How often is the quality of open and honest expression lost in your workplace? 

How many times have you wanted to have the hard conversation but shied away?

Or, when you did have the conversation the other person retreated into a helpless victim role and avoided responsibility.  The result being deeper trenches and longer battles. 

With political correctedness, codes of conduct, legislations and laws we may have developed a cotton wool culture or culture of uncertainty and powerlessness.  Although we need external boundaries for order, people have gone the other way avoiding the issues in fear of reprimand, reprisal, rejection and retribution.

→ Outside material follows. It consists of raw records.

-- ==== Sys2Proof/Laws/PerInstr.lean ====
section
/-! SUPPORT. The family EncodedFields: of every command, that its packet holds its opcode, RSV = 0, its operand and its data words where the
decoder reads them (spec/30_encoding.md R52, R53, R56). One lemma per constructor of Instr. -/

namespace Sys2Proof.Laws.EncodedFields

/-- The packet of `i` has `i`'s opcode, RSV = 0, IMM24 = 0 where unused, and the opcode's data-word count. -/
def Statement (i : Instr) : Prop :=
  opField (encode i).word = i.opcode.field ∧ rsvField (encode i).word = 0#4 ∧ immField (encode i).word = i.imm
    ∧ (i.opcode.usesImm = false → i.imm = 0#24) ∧ (encode i).data.length = i.opcode.dataWords

/-- The three fields are the encoder's for every command; what is left is the operand's rule and the data-word count. -/
theorem of_shape {i : Instr} (himm : i.opcode.usesImm = false → i.imm = 0#24)
    (hdata : (encode i).data.length = i.opcode.dataWords) : Statement i :=
  ⟨by simp [encode], by simp [encode], by simp [encode], himm, hdata⟩

theorem setup (sampleRate : Word) : Statement (.setup sampleRate) := of_shape (fun _ => rfl) rfl
theorem activate : Statement .activate := of_shape (fun _ => rfl) rfl
theorem deactivate : Statement .deactivate := of_shape (fun _ => rfl) rfl
theorem teardown : Statement .teardown := of_shape (fun _ => rfl) rfl
theorem reset : Statement .reset := of_shape (fun _ => rfl) rfl
theorem drain (maxCount : Imm24) : Statement (.drain maxCount) := of_shape (fun h => Bool.noConfusion h) rfl
theorem rdreg (index : Imm24) : Statement (.rdreg index) := of_shape (fun h => Bool.noConfusion h) rfl
theorem peek (slot : Imm24) : Statement (.peek slot) := of_shape (fun h => Bool.noConfusion h) rfl
theorem block (frames : Imm24) (format record save : Word) : Statement (.block frames format record save) := of_shape (fun h => Bool.noConfusion h) rfl
theorem frame (left right : Word) : Statement (.frame left right) := of_shape (fun _ => rfl) rfl

end Sys2Proof.Laws.EncodedFields
end

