-- ==== Sys2Proof/Tests/Slice0.lean ====
section
/-! SUPPORT. Small tests and the witnesses of the statements' hypotheses. Expected results are those of spec/95_test_vectors.md,
spec/30_encoding.md R65, R66 and the examples in the rules. `MAX_DURATION_S` = 1, `STORE_DEPTH` = 16, `RECORD_ACTIVE` = 1 unless said
otherwise, as there. -/

namespace Sys2Proof.Tests

open Sys2Proof Sys2Proof.Machine

/-! ### The states of the tests -/

/-- The state an outcome leads to, if it is a next state. -/
def after : Host.Outcome State Fault Refusal → Option State
  | .next t => some t
  | .fault _ => none
  | .refused _ => none

/-- The status of the last response on a port. -/
def lastStatus (port : Port) (o : Host.Outcome State Fault Refusal) : Option Nat :=
  (after o).bind fun t => (t.out port).getLast?.map fun r => r.status.toNat

/-- The last response on a port. -/
def lastOn (port : Port) (o : Host.Outcome State Fault Refusal) : Option Response :=
  (after o).bind fun t => (t.out port).getLast?

/-- The parameters of the test vectors. -/
def vectorParams : Params := ⟨0, 0, 15, 1#32⟩

/-- Power-on, with the vectors' parameters. -/
def uninit : State := { State.reset with params := vectorParams }

/-- After SETUP with a sample rate. -/
def setUp (sr : Word) : State := { uninit with lc := .configured, sr := sr }

/-- Just after ACTIVATE with SR = 4.0: CAP = 4, store zero. -/
def active4 : State :=
  { setUp 0x40800000#32 with
    lc := .active, alloc := true, cap := 4#32
    storeL := [(0, 0#32), (1, 0#32), (2, 0#32), (3, 0#32)]
    storeR := [(0, 0#32), (1, 0#32), (2, 0#32), (3, 0#32)] }

/-- Three frames pushed (95_test_vectors.md 2.6, first row). -/
def three : State :=
  { active4 with
    wcur := 3#32, ctlRec := 1#32
    storeL := [(0, 0x3F800000#32), (1, 0x40000000#32), (2, 0x40400000#32), (3, 0#32)]
    storeR := [(0, 0xBF800000#32), (1, 0xC0000000#32), (2, 0xC0400000#32), (3, 0#32)] }

/-- Four frames pushed: the ring is full, nothing lost. -/
def full4 : State :=
  { active4 with
    full := true, ctlRec := 1#32
    storeL := [(0, 0x3F800000#32), (1, 0x40000000#32), (2, 0x40400000#32), (3, 0x40800000#32)]
    storeR := [(0, 0xBF800000#32), (1, 0xC0000000#32), (2, 0xC0400000#32), (3, 0xC0800000#32)] }

/-- The state after program P1 step 8 (95_test_vectors.md 2.9). -/
def overrun : State :=
  { active4 with
    wcur := 1#32, rcur := 1#32, full := true, clip := true, ctlRec := 1#32
    storeL := [(0, 0x40A00000#32), (1, 0x40000000#32), (2, 0x40400000#32), (3, 0x40800000#32)]
    storeR := [(0, 0xC0A00000#32), (1, 0xC0000000#32), (2, 0xC0400000#32), (3, 0xC0800000#32)] }

/-- A ring of one slot, empty. -/
def active1 : State :=
  { setUp 0x3F800000#32 with
    lc := .active, alloc := true, cap := 1#32, br := 2#24, ctlRec := 1#32, storeL := [(0, 0#32)], storeR := [(0, 0#32)] }

/-- After DEACTIVATE: configured with the store still allocated. -/
def deactivated : State := { overrun with lc := .configured }

/-- After TEARDOWN. -/
def destroyed : State := { deactivated with lc := .destroyed, alloc := false, full := false }

/-- After one fault of code 2 from power-on. -/
def faulted2 : State := { uninit with faulted := true, fcode := 2#4 }

/-! ### Well-formedness and decoding -/

/-- Each check of the packet's form refuses a term that fails it alone (R60); the port is a check of its own (R102). -/
theorem test_wellformed_refuses :
    Packet.wellFormed ⟨0x00000000#32, []⟩ = false
      ∧ Packet.wellFormed ⟨0xF0000000#32, []⟩ = false
      ∧ Packet.wellFormed ⟨0x61000004#32, []⟩ = false
      ∧ Packet.wellFormed ⟨0x20000001#32, []⟩ = false
      ∧ Packet.wellFormed ⟨0x10000000#32, []⟩ = false
      ∧ Packet.wellFormed ⟨0x60000001#32, []⟩ = true
      ∧ Packet.legalOn ⟨0x60000001#32, []⟩ .rt = false
      ∧ Packet.legalOn ⟨0x60000001#32, []⟩ .ctl = true
      ∧ Pseudo.wellFormed (.process 2#24 0#32 1#32 0#32 [(0#32, 0#32)]) = false := by decide

/-- The CTL commands' words, written out field by field from R52, R53 and R56: OP, RSV, IMM24. -/
theorem test_decode_ctl :
    decode .ctl ⟨0b0001_0000_000000000000000000000000#32, [0x40800000#32]⟩ = .ok (.setup 0x40800000#32)
      ∧ decode .ctl ⟨0b0010_0000_000000000000000000000000#32, []⟩ = .ok .activate
      ∧ decode .ctl ⟨0b0011_0000_000000000000000000000000#32, []⟩ = .ok .deactivate
      ∧ decode .ctl ⟨0b0100_0000_000000000000000000000000#32, []⟩ = .ok .teardown
      ∧ decode .ctl ⟨0b0101_0000_000000000000000000000000#32, []⟩ = .ok .reset
      ∧ decode .ctl ⟨0b0110_0000_000000000000000000000100#32, []⟩ = .ok (.drain 4#24)
      ∧ decode .ctl ⟨0b0111_0000_000000000000000000001010#32, []⟩ = .ok (.rdreg 10#24)
      ∧ decode .ctl ⟨0b1000_0000_100000000000000000000011#32, []⟩ = .ok (.peek 0x800003#24) := by decide

/-- The RT commands' words, written out likewise. -/
theorem test_decode_rt :
    decode .rt ⟨0b1001_0000_000000000000000000000101#32, [7#32, 1#32, 9#32]⟩ = .ok (.block 5#24 7#32 1#32 9#32)
      ∧ decode .rt ⟨0b1010_0000_000000000000000000000000#32, [0x3F800000#32, 0xBF800000#32]⟩
        = .ok (.frame 0x3F800000#32 0xBF800000#32) := by decide

/-- The decoder's vectors (95_test_vectors.md 2.1) and the order of its checks (R59). -/
theorem test_decode_rejects :
    decode .ctl ⟨0x00000000#32, []⟩ = .error .reservedOp
      ∧ decode .ctl ⟨0xB0000000#32, []⟩ = .error .reservedOp
      ∧ decode .ctl ⟨0x61000004#32, []⟩ = .error .reservedBits
      ∧ decode .ctl ⟨0x20000001#32, []⟩ = .error .unusedImm
      ∧ decode .ctl ⟨0x10000000#32, []⟩ = .error .dataCount
      ∧ decode .rt ⟨0xA0000000#32, [0x3F800000#32, 0xBF800000#32, 0#32]⟩ = .error .dataCount
      ∧ decode .rt ⟨0x60000001#32, []⟩ = .error .wrongPort
      ∧ decode .ctl ⟨0x90000001#32, [0#32, 1#32, 0#32]⟩ = .error .wrongPort
      ∧ decode .rt ⟨0x61000001#32, []⟩ = .error .reservedBits := by decide

/-- A table word of each length: the data words stand above the command word, the first lowest. -/
theorem test_table_word :
    decodeTableWord 64 0x40800000_10000000 = some (.setup 0x40800000#32)
      ∧ decodeTableWord 32 0x60000004 = some (.drain 4#24)
      ∧ decodeTableWord 128 0x00000009_00000001_00000003_90000005 = some (.block 5#24 3#32 1#32 9#32)
      ∧ decodeTableWord 96 0xBF800000_3F800000_A0000000 = some (.frame 0x3F800000#32 0xBF800000#32)
      ∧ decodeTableWord 32 0xA0000000 = some (.frame 0#32 0#32)
      ∧ decodeTableWord 32 0xB0000000 = none := by decide

/-- The interface: a placed packet is the very next transaction, from reset and from a state with other packets waiting. -/
theorem test_fetch_word :
    lastStatus .ctl (step (State.reset.withFetchWord 64 0x40800000_10000000)) = some 0
      ∧ lastStatus .rt (step ({ uninit with ctlIn := [⟨0x20000000#32, []⟩] }.withFetchWord 96 0xA0000000)) = some 0x32 := by
  decide

/-! ### SETUP and ACTIVATE -/

/-- The vectors of 95_test_vectors.md 2.3 with MAX_DURATION_S = 1: exact product, rounded down, bounded by STORE_DEPTH. -/
theorem test_capacity :
    [0x40800000#32, 0x40200000#32, 0x3F800000#32, 0x41800000#32, 0x41880000#32, 0x473B8000#32, 0x3F000000#32, 0x00000000#32,
      0x80000000#32, 0x00000001#32, 0xC0800000#32, 0x7FC00001#32, 0x7F800000#32, 0xFF800000#32].map (allocatable vectorParams)
      = [some 4, some 2, some 1, some 16, none, none, none, none, none, none, none, none, none, none] := by decide

/-- The vectors of 95_test_vectors.md 2.3 with other durations: 1/2, 3/2, 1/4 and 1/3000. -/
theorem test_capacity_durations :
    allocatable ⟨0, 1, 15, 1#32⟩ 0x40800000#32 = some 2
      ∧ allocatable ⟨2, 1, 15, 1#32⟩ 0x40400000#32 = some 4
      ∧ allocatable ⟨0, 3, 15, 1#32⟩ 0x40A00000#32 = some 1
      ∧ allocatable ⟨0, 2999, 15, 1#32⟩ 0x473B8000#32 = some 16
      ∧ capacityOf vectorParams 0xC0800000#32 = some (-4)
      ∧ capacityOf vectorParams 0xBF000000#32 = some (-1) := by decide

/-- SETUP from power-on: SR and LC, OK (R80, example). -/
theorem test_setup :
    (after (exec (.setup 0x40800000#32) uninit)).map (fun t => (t.lc, t.sr, t.ctlOut))
      = some (.configured, 0x40800000#32, [⟨0#32, []⟩]) := by decide

/-- ACTIVATE (R82, example): CAP = 4, four zero slots and no more, LC = ACTIVE. -/
theorem test_activate :
    after (exec .activate (setUp 0x40800000#32)) = some { active4 with ctlOut := [⟨0#32, []⟩] } := by decide

/-- ACTIVATE that cannot obtain storage answers ERR_ALLOC and leaves LC (R84). -/
theorem test_activate_err_alloc :
    (after (exec .activate (setUp 0x41880000#32))).map (fun t => (t.lc, t.alloc, t.faulted, t.ctlOut))
      = some (.configured, false, false, [⟨1#32, []⟩]) := by decide

/-! ### DEACTIVATE, TEARDOWN, RESET -/

/-- DEACTIVATE changes LC alone (R86); in a block it faults with code 5. -/
theorem test_deactivate :
    after (exec .deactivate overrun) = some { deactivated with ctlOut := [⟨0#32, []⟩] }
      ∧ lastStatus .ctl (exec .deactivate { active4 with br := 1#24 }) = some 0x52 := by decide

/-- TEARDOWN clears ALLOC and FULL, and keeps CAP, the cursors and CLIP (R87; 95_test_vectors.md 2.8). -/
theorem test_teardown :
    (after (exec .teardown deactivated)).map (fun t => (t.lc, t.alloc, t.full, t.cap, t.wcur, t.clip))
      = some (.destroyed, false, false, 4#32, 1#32, true) := by decide

/-- RESET (95_test_vectors.md 2.7): cursors and flags cleared, the store as it was. -/
theorem test_reset :
    after (exec .reset overrun)
      = some { overrun with wcur := 0#32, rcur := 0#32, full := false, clip := false, ctlOut := [⟨0#32, []⟩] } := by decide

/-- RESET with no storage and in a block (95_test_vectors.md 2.7). -/
theorem test_reset_faults :
    lastStatus .ctl (exec .reset (setUp 0x40800000#32)) = some 0x42
      ∧ lastStatus .ctl (exec .reset { active4 with br := 3#24 }) = some 0x52
      ∧ lastStatus .ctl (exec .reset destroyed) = some 0x32 := by decide

/-! ### DRAIN, RDREG, PEEK -/

/-- DRAIN 4 of three frames returns three (95_test_vectors.md 2.6, first row). -/
theorem test_drain_less :
    (after (exec (.drain 4#24) three)).map (fun t => (t.rcur, t.full, t.ctlOut))
      = some (3#32, false, [⟨0#32, [3#32, 0x3F800000#32, 0xBF800000#32, 0x40000000#32, 0xC0000000#32,
          0x40400000#32, 0xC0400000#32]⟩]) := by decide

Lack of candor feeds corporate cancer by infecting it with cynicism, contention, competition, conflict, contention, comparison and childish tantrums.  The result being a paralysis of truth and expression.  Without expression we lose power, creativity and innovation. Our work places lose community to problem solve and move beyond mediocrity.  The result, poor performance.

Imagine your workplace communication being open, frank, honest, truthful, free from bias, fair, impartial, accountable and upfront.  It would be kind of nice, wouldn't it?.

  1. What would change?
  2. How would workplace relations differ?
  3. What might improve?
  4. What would happen to morale and job satisfaction?
  5. How would it affect the bottom line?

What can you do?  Candor starts with you.  Work from the inside out.

Try these ideas, share these ideas, pass it on, use it as a 10 minute discussion topic for your next meeting.  The following is taken from. A Culture of Candor, O”Toole and Bennis, Harvard Business Review 2009.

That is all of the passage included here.